WORK REQUIRED: Scan the data below for the string "number". Show every line where it turns up.

DATA FOR THIS EXERCISE:
◆ ◆ ◆ ◆

-- ==== Sys2Proof/Machine/Operands.lean ====
section
/-! DEFINITION. Every operand form: the data operands A and B, the string operand, the digits of a number, the tables
ALPHA and REV, and the assembly of entropy bytes (10_state.md R22, R24; 30_encoding.md R74 to R77, R80;
42_randomness.md R180). -/

namespace Sys2Proof.Machine

/-- The command whose operands are read: the latched one (20_memory.md R55). With none latched, which ISSUE rules out,
the operands read as 0 (log entry 6). -/
def command (s : State) : CmdRec :=
  match s.latched with
  | some c => c
  | none => CmdRec.zero

/-- The operand A (10_state.md R25). -/
def operandA (s : State) : U64 := (command s).a

/-- The operand B (10_state.md R25). -/
def operandB (s : State) : U64 := (command s).b

/-- The bytes of the string operand that are presented: `S[0 .. min(SLEN,11) - 1]` (30_encoding.md R76). -/
def operandStr (slen : Nat) (s : State) : List Byte := (command s).s.toList.take slen

/-- ALPHA, the 58 characters in digit order (10_state.md R22; log entry 11). -/
def alphaTable : List Byte :=
  [0x31, 0x32, 0x33, 0x34, 0x35, 0x36, 0x37, 0x38, 0x39, 0x41, 0x42, 0x43, 0x44, 0x45, 0x46] ++
  [0x47, 0x48, 0x4A, 0x4B, 0x4C, 0x4D, 0x4E, 0x50, 0x51, 0x52, 0x53, 0x54, 0x55, 0x56, 0x57] ++
  [0x58, 0x59, 0x5A, 0x61, 0x62, 0x63, 0x64, 0x65, 0x66, 0x67, 0x68, 0x69, 0x6A, 0x6B, 0x6D] ++
  [0x6E, 0x6F, 0x70, 0x71, 0x72, 0x73, 0x74, 0x75, 0x76, 0x77, 0x78, 0x79, 0x7A]

/-- `ALPHA[d]`, for a digit d in 0..57 (10_state.md R22). No rule reads another index. -/
def alpha (d : Nat) : Byte := alphaTable.getD d 0

/-- `REV[b]`, by the ranges of 10_state.md R24; `none` is the marker NONE (log entry 14). -/
def rev (b : Byte) : Option Nat :=
  let n := b.toNat
  if 0x31 ≤ n ∧ n ≤ 0x39 then some (n - 0x31)
  else if 0x41 ≤ n ∧ n ≤ 0x48 then some (n - 0x41 + 9)
  else if 0x4A ≤ n ∧ n ≤ 0x4E then some (n - 0x4A + 17)
  else if 0x50 ≤ n ∧ n ≤ 0x5A then some (n - 0x50 + 22)
  else if 0x61 ≤ n ∧ n ≤ 0x6B then some (n - 0x61 + 33)
  else if 0x6D ≤ n ∧ n ≤ 0x7A then some (n - 0x6D + 44)
  else none

/-- `inAlpha(b)` (40_codec.md R100). -/
def inAlpha (b : Byte) : Bool := (rev b).isSome

/-- `alphaValid(str, L)` for the L bytes of `str` (40_codec.md R100). -/
def alphaValid (str : List Byte) : Bool := str.all inAlpha

/-- The `n` low digits of `x` in base `b`, most significant first (20_memory.md R52). -/
def digits (b : Nat) : Nat → Nat → List Nat
  | 0, _ => []
  | n + 1, x => digits b n (x / b) ++ [x % b]

/-- `assemble(n, e)`: the bytes big endian, masked to n bits where n is no multiple of 8 (42_randomness.md R180). -/
def assemble (n : Nat) (e : List Byte) : Nat :=
  let v := e.foldl (fun v b => v * 256 + b.toNat) 0
  if n % 8 ≠ 0 then v &&& (2 ^ n - 1) else v

/-- k, the number of entropy bytes for n bits (42_randomness.md R180). -/
def entropyBytes (n : Nat) : Nat := (n + 7) / 8

end Sys2Proof.Machine
end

◆ ◆ ◆ ◆

EXERCISE SOLUTION:
/-! DEFINITION. Every operand form: the data operands A and B, the string operand, the digits of a number, the tables
/-- k, the number of entropy bytes for n bits (42_randomness.md R180). -/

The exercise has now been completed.